* **TASK BRIEF**:
In the records below, begin at the line containing "o).host = s.host := rfl" and end at the line containing "o).loscMiss = s.loscMiss := rfl"; quote every line in that span exactly, including both boundary lines, and no others.

* **RECORDS FOR THIS EXERCISE**:
/-! ## Updates, field by field -/

@[simp] theorem State.p_pending (k v : Nat) : (s.p k v).pending = s.pending := rfl
@[simp] theorem State.p_out (k v : Nat) : (s.p k v).out = s.out := rfl
@[simp] theorem State.p_free (k v : Nat) : (s.p k v).free = s.free := rfl
@[simp] theorem State.p_tick (k v : Nat) : (s.p k v).tick = s.tick := rfl
@[simp] theorem State.p_clock (k v : Nat) : (s.p k v).clock = s.clock := rfl
@[simp] theorem State.p_barLatch (k v : Nat) : (s.p k v).barLatch = s.barLatch := rfl
@[simp] theorem State.p_barHold (k v : Nat) : (s.p k v).barHold = s.barHold := rfl
@[simp] theorem State.p_modePend (k v : Nat) : (s.p k v).modePend = s.modePend := rfl
@[simp] theorem State.p_m2Left (k v : Nat) : (s.p k v).m2Left = s.m2Left := rfl
@[simp] theorem State.p_bootRom (k v : Nat) : (s.p k v).bootRom = s.bootRom := rfl
@[simp] theorem State.p_req3 (k v : Nat) : (s.p k v).req3 = s.req3 := rfl
@[simp] theorem State.p_spnFrames (k v : Nat) : (s.p k v).spnFrames = s.spnFrames := rfl
@[simp] theorem State.p_m0Causes (k v : Nat) : (s.p k v).m0Causes = s.m0Causes := rfl
@[simp] theorem State.p_sess (k v : Nat) : (s.p k v).sess = s.sess := rfl
@[simp] theorem State.p_txns (k v : Nat) : (s.p k v).txns = s.txns := rfl
@[simp] theorem State.p_commits (k v : Nat) : (s.p k v).commits = s.commits := rfl
@[simp] theorem State.p_chans (k v : Nat) : (s.p k v).chans = s.chans := rfl
@[simp] theorem State.p_shakes (k v : Nat) : (s.p k v).shakes = s.shakes := rfl
@[simp] theorem State.p_smb (k v : Nat) : (s.p k v).smb = s.smb := rfl
@[simp] theorem State.p_raised (k v : Nat) : (s.p k v).raised = s.raised := rfl
@[simp] theorem State.p_evLast (k v : Nat) : (s.p k v).evLast = s.evLast := rfl
@[simp] theorem State.p_fcSubs (k v : Nat) : (s.p k v).fcSubs = s.fcSubs := rfl
@[simp] theorem State.p_escSubs (k v : Nat) : (s.p k v).escSubs = s.escSubs := rfl
@[simp] theorem State.p_recOrd (k v : Nat) : (s.p k v).recOrd = s.recOrd := rfl
@[simp] theorem State.p_recNext (k v : Nat) : (s.p k v).recNext = s.recNext := rfl
@[simp] theorem State.p_handling (k v : Nat) : (s.p k v).handling = s.handling := rfl
@[simp] theorem State.p_shadows (k v : Nat) : (s.p k v).shadows = s.shadows := rfl
@[simp] theorem State.p_reacts (k v : Nat) : (s.p k v).reacts = s.reacts := rfl
@[simp] theorem State.p_resets (k v : Nat) : (s.p k v).resets = s.resets := rfl
@[simp] theorem State.p_forced (k v : Nat) : (s.p k v).forced = s.forced := rfl
@[simp] theorem State.p_msixMask (k v : Nat) : (s.p k v).msixMask = s.msixMask := rfl
@[simp] theorem State.p_msixPend (k v : Nat) : (s.p k v).msixPend = s.msixPend := rfl
@[simp] theorem State.p_meas (k v : Nat) : (s.p k v).meas = s.meas := rfl
@[simp] theorem State.p_utHid (k v : Nat) : (s.p k v).utHid = s.utHid := rfl
@[simp] theorem State.p_padHid (k v : Nat) : (s.p k v).padHid = s.padHid := rfl
@[simp] theorem State.p_inHid (k v : Nat) : (s.p k v).inHid = s.inHid := rfl
@[simp] theorem State.p_bankHid (k v : Nat) : (s.p k v).bankHid = s.bankHid := rfl
@[simp] theorem State.p_steerNext (k v : Nat) : (s.p k v).steerNext = s.steerNext := rfl
@[simp] theorem State.p_marginLow (k v : Nat) : (s.p k v).marginLow = s.marginLow := rfl
@[simp] theorem State.p_marginOk (k v : Nat) : (s.p k v).marginOk = s.marginOk := rfl
@[simp] theorem State.p_loscMiss (k v : Nat) : (s.p k v).loscMiss = s.loscMiss := rfl
@[simp] theorem State.p_unkLosc (k v : Nat) : (s.p k v).unkLosc = s.unkLosc := rfl
@[simp] theorem State.p_unkByp (k v : Nat) : (s.p k v).unkByp = s.unkByp := rfl
@[simp] theorem State.p_bypFrames (k v : Nat) : (s.p k v).bypFrames = s.bypFrames := rfl
@[simp] theorem State.p_bypSince (k v : Nat) : (s.p k v).bypSince = s.bypSince := rfl
@[simp] theorem State.p_bypResid (k v : Nat) : (s.p k v).bypResid = s.bypResid := rfl
@[simp] theorem State.p_lostLock (k v : Nat) : (s.p k v).lostLock = s.lostLock := rfl
@[simp] theorem State.p_slots (k v : Nat) : (s.p k v).slots = s.slots := rfl
@[simp] theorem State.p_selPend (k v : Nat) : (s.p k v).selPend = s.selPend := rfl
@[simp] theorem State.p_disag (k v : Nat) : (s.p k v).disag = s.disag := rfl
@[simp] theorem State.p_undisp (k v : Nat) : (s.p k v).undisp = s.undisp := rfl
@[simp] theorem State.p_predInt (k v : Nat) : (s.p k v).predInt = s.predInt := rfl
@[simp] theorem State.p_within (k v : Nat) : (s.p k v).within = s.within := rfl
@[simp] theorem State.p_servoErr (k v : Nat) : (s.p k v).servoErr = s.servoErr := rfl
@[simp] theorem State.p_newSmp (k v : Nat) : (s.p k v).newSmp = s.newSmp := rfl
@[simp] theorem State.p_target (k v : Nat) : (s.p k v).target = s.target := rfl
@[simp] theorem State.p_swOn (k v : Nat) : (s.p k v).swOn = s.swOn := rfl
@[simp] theorem State.p_learn (k v : Nat) : (s.p k v).learn = s.learn := rfl
@[simp] theorem State.p_learnN (k v : Nat) : (s.p k v).learnN = s.learnN := rfl
@[simp] theorem State.p_learnSum (k v : Nat) : (s.p k v).learnSum = s.learnSum := rfl
@[simp] theorem State.p_selfCal (k v : Nat) : (s.p k v).selfCal = s.selfCal := rfl
@[simp] theorem State.p_learnLast (k v : Nat) : (s.p k v).learnLast = s.learnLast := rfl
@[simp] theorem State.p_frozen (k v : Nat) : (s.p k v).frozen = s.frozen := rfl
@[simp] theorem State.p_coast (k v : Nat) : (s.p k v).coast = s.coast := rfl
@[simp] theorem State.p_coastTick (k v : Nat) : (s.p k v).coastTick = s.coastTick := rfl
@[simp] theorem State.p_timeTick (k v : Nat) : (s.p k v).timeTick = s.timeTick := rfl
@[simp] theorem State.p_erBuild (k v : Nat) : (s.p k v).erBuild = s.erBuild := rfl
@[simp] theorem State.p_stepped (k v : Nat) : (s.p k v).stepped = s.stepped := rfl
@[simp] theorem State.p_erCount (k v : Nat) : (s.p k v).erCount = s.erCount := rfl
@[simp] theorem State.p_tsStep (k v : Nat) : (s.p k v).tsStep = s.tsStep := rfl
@[simp] theorem State.p_stkBound (k v : Nat) : (s.p k v).stkBound = s.stkBound := rfl
@[simp] theorem State.p_stkCoarse (k v : Nat) : (s.p k v).stkCoarse = s.stkCoarse := rfl
@[simp] theorem State.p_stkLocal (k v : Nat) : (s.p k v).stkLocal = s.stkLocal := rfl
@[simp] theorem State.p_stkDepth (k v : Nat) : (s.p k v).stkDepth = s.stkDepth := rfl
@[simp] theorem State.p_stkAlert (k v : Nat) : (s.p k v).stkAlert = s.stkAlert := rfl
@[simp] theorem State.p_stkStart (k v : Nat) : (s.p k v).stkStart = s.stkStart := rfl
@[simp] theorem State.p_stk (k v : Nat) : (s.p k v).stk = s.stk := rfl
@[simp] theorem State.p_links (k v : Nat) : (s.p k v).links = s.links := rfl
@[simp] theorem State.p_fab (k v : Nat) : (s.p k v).fab = s.fab := rfl
@[simp] theorem State.p_vmem (k v : Nat) : (s.p k v).vmem = s.vmem := rfl
@[simp] theorem State.p_slotBytes (k v : Nat) : (s.p k v).slotBytes = s.slotBytes := rfl
@[simp] theorem State.p_xunits (k v : Nat) : (s.p k v).xunits = s.xunits := rfl
@[simp] theorem State.p_arb (k v : Nat) : (s.p k v).arb = s.arb := rfl
@[simp] theorem State.p_xfers (k v : Nat) : (s.p k v).xfers = s.xfers := rfl
@[simp] theorem State.p_lateTags (k v : Nat) : (s.p k v).lateTags = s.lateTags := rfl
@[simp] theorem State.p_rings (k v : Nat) : (s.p k v).rings = s.rings := rfl
@[simp] theorem State.p_lastBank (k v : Nat) : (s.p k v).lastBank = s.lastBank := rfl
@[simp] theorem State.p_quarIds (k v : Nat) : (s.p k v).quarIds = s.quarIds := rfl
@[simp] theorem State.p_genLog (k v : Nat) : (s.p k v).genLog = s.genLog := rfl
@[simp] theorem State.p_segFrees (k v : Nat) : (s.p k v).segFrees = s.segFrees := rfl
@[simp] theorem State.p_segRetire (k v : Nat) : (s.p k v).segRetire = s.segRetire := rfl
@[simp] theorem State.p_streamIt (k v : Nat) : (s.p k v).streamIt = s.streamIt := rfl
@[simp] theorem State.p_moveDone (k v : Nat) : (s.p k v).moveDone = s.moveDone := rfl
@[simp] theorem State.p_selftest (k v : Nat) : (s.p k v).selftest = s.selftest := rfl
@[simp] theorem State.p_qp (k v : Nat) : (s.p k v).qp = s.qp := rfl
@[simp] theorem State.p_scrubAt (k v : Nat) : (s.p k v).scrubAt = s.scrubAt := rfl
@[simp] theorem State.p_scrubTick (k v : Nat) : (s.p k v).scrubTick = s.scrubTick := rfl
@[simp] theorem State.p_lostBank (k v : Nat) : (s.p k v).lostBank = s.lostBank := rfl
@[simp] theorem State.p_resDue (k v : Nat) : (s.p k v).resDue = s.resDue := rfl
@[simp] theorem State.p_devCtl (k v : Nat) : (s.p k v).devCtl = s.devCtl := rfl
@[simp] theorem State.p_sqHid (k v : Nat) : (s.p k v).sqHid = s.sqHid := rfl
@[simp] theorem State.p_chHid (k v : Nat) : (s.p k v).chHid = s.chHid := rfl
@[simp] theorem State.p_coreHid (k v : Nat) : (s.p k v).coreHid = s.coreHid := rfl
@[simp] theorem State.p_passed (k v : Nat) : (s.p k v).passed = s.passed := rfl
@[simp] theorem State.p_lanesOut (k v : Nat) : (s.p k v).lanesOut = s.lanesOut := rfl
@[simp] theorem State.p_corr (k v : Nat) : (s.p k v).corr = s.corr := rfl
@[simp] theorem State.p_supOut (k v : Nat) : (s.p k v).supOut = s.supOut := rfl
@[simp] theorem State.p_hotFrames (k v : Nat) : (s.p k v).hotFrames = s.hotFrames := rfl
@[simp] theorem State.p_cal (k v : Nat) : (s.p k v).cal = s.cal := rfl
@[simp] theorem State.p_ancRun (k v : Nat) : (s.p k v).ancRun = s.ancRun := rfl
@[simp] theorem State.p_baseline (k v : Nat) : (s.p k v).baseline = s.baseline := rfl
@[simp] theorem State.p_auditBlk (k v : Nat) : (s.p k v).auditBlk = s.auditBlk := rfl
@[simp] theorem State.p_calRetry (k v : Nat) : (s.p k v).calRetry = s.calRetry := rfl
@[simp] theorem State.p_calSince (k v : Nat) : (s.p k v).calSince = s.calSince := rfl
@[simp] theorem State.p_nvm (k v : Nat) : (s.p k v).nvm = s.nvm := rfl
@[simp] theorem State.p_nvmBoot (k v : Nat) : (s.p k v).nvmBoot = s.nvmBoot := rfl
@[simp] theorem State.p_store (k v : Nat) : (s.p k v).store = s.store := rfl
@[simp] theorem State.p_storeDue (k v : Nat) : (s.p k v).storeDue = s.storeDue := rfl
@[simp] theorem State.p_storeLast (k v : Nat) : (s.p k v).storeLast = s.storeLast := rfl
@[simp] theorem State.p_host (k v : Nat) : (s.p k v).host = s.host := rfl

@[simp] theorem State.emit_pending (o : Out) : (s.emit o).pending = s.pending := rfl
@[simp] theorem State.emit_out (o : Out) : (s.emit o).out = s.out ++ [o] := rfl
@[simp] theorem State.emit_free (o : Out) : (s.emit o).free = s.free := rfl
@[simp] theorem State.emit_od (o : Out) : (s.emit o).od = s.od := rfl
@[simp] theorem State.emit_tick (o : Out) : (s.emit o).tick = s.tick := rfl
@[simp] theorem State.emit_clock (o : Out) : (s.emit o).clock = s.clock := rfl
@[simp] theorem State.emit_raised (o : Out) : (s.emit o).raised = s.raised := rfl
@[simp] theorem State.emit_modePend (o : Out) : (s.emit o).modePend = s.modePend := rfl
@[simp] theorem State.emit_sess (o : Out) : (s.emit o).sess = s.sess := rfl
@[simp] theorem State.emit_commits (o : Out) : (s.emit o).commits = s.commits := rfl
@[simp] theorem State.emit_shadows (o : Out) : (s.emit o).shadows = s.shadows := rfl
@[simp] theorem State.emit_resets (o : Out) : (s.emit o).resets = s.resets := rfl
@[simp] theorem State.emit_slots (o : Out) : (s.emit o).slots = s.slots := rfl
@[simp] theorem State.emit_selPend (o : Out) : (s.emit o).selPend = s.selPend := rfl
@[simp] theorem State.emit_sqHid (o : Out) : (s.emit o).sqHid = s.sqHid := rfl
@[simp] theorem State.emit_chHid (o : Out) : (s.emit o).chHid = s.chHid := rfl
@[simp] theorem State.emit_padHid (o : Out) : (s.emit o).padHid = s.padHid := rfl
@[simp] theorem State.emit_vmem (o : Out) : (s.emit o).vmem = s.vmem := rfl
@[simp] theorem State.emit_slotBytes (o : Out) : (s.emit o).slotBytes = s.slotBytes := rfl
@[simp] theorem State.emit_meas (o : Out) : (s.emit o).meas = s.meas := rfl
@[simp] theorem State.emit_host (o : Out) : (s.emit o).host = s.host := rfl
@[simp] theorem State.emit_qp (o : Out) : (s.emit o).qp = s.qp := rfl
@[simp] theorem State.emit_fab (o : Out) : (s.emit o).fab = s.fab := rfl
@[simp] theorem State.emit_stk (o : Out) : (s.emit o).stk = s.stk := rfl
@[simp] theorem State.emit_links (o : Out) : (s.emit o).links = s.links := rfl
@[simp] theorem State.emit_loscMiss (o : Out) : (s.emit o).loscMiss = s.loscMiss := rfl
@[simp] theorem State.emit_bootRom (o : Out) : (s.emit o).bootRom = s.bootRom := rfl
@[simp] theorem State.g_emit (o : Out) (k : Nat) : (s.emit o).g k = s.g k := rfl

* **REPLY**:
@[simp] theorem State.emit_host (o : Out) : (s.emit o).host = s.host := rfl
@[simp] theorem State.emit_qp (o : Out) : (s.emit o).qp = s.qp := rfl
@[simp] theorem State.emit_fab (o : Out) : (s.emit o).fab = s.fab := rfl
@[simp] theorem State.emit_stk (o : Out) : (s.emit o).stk = s.stk := rfl
@[simp] theorem State.emit_links (o : Out) : (s.emit o).links = s.links := rfl
@[simp] theorem State.emit_loscMiss (o : Out) : (s.emit o).loscMiss = s.loscMiss := rfl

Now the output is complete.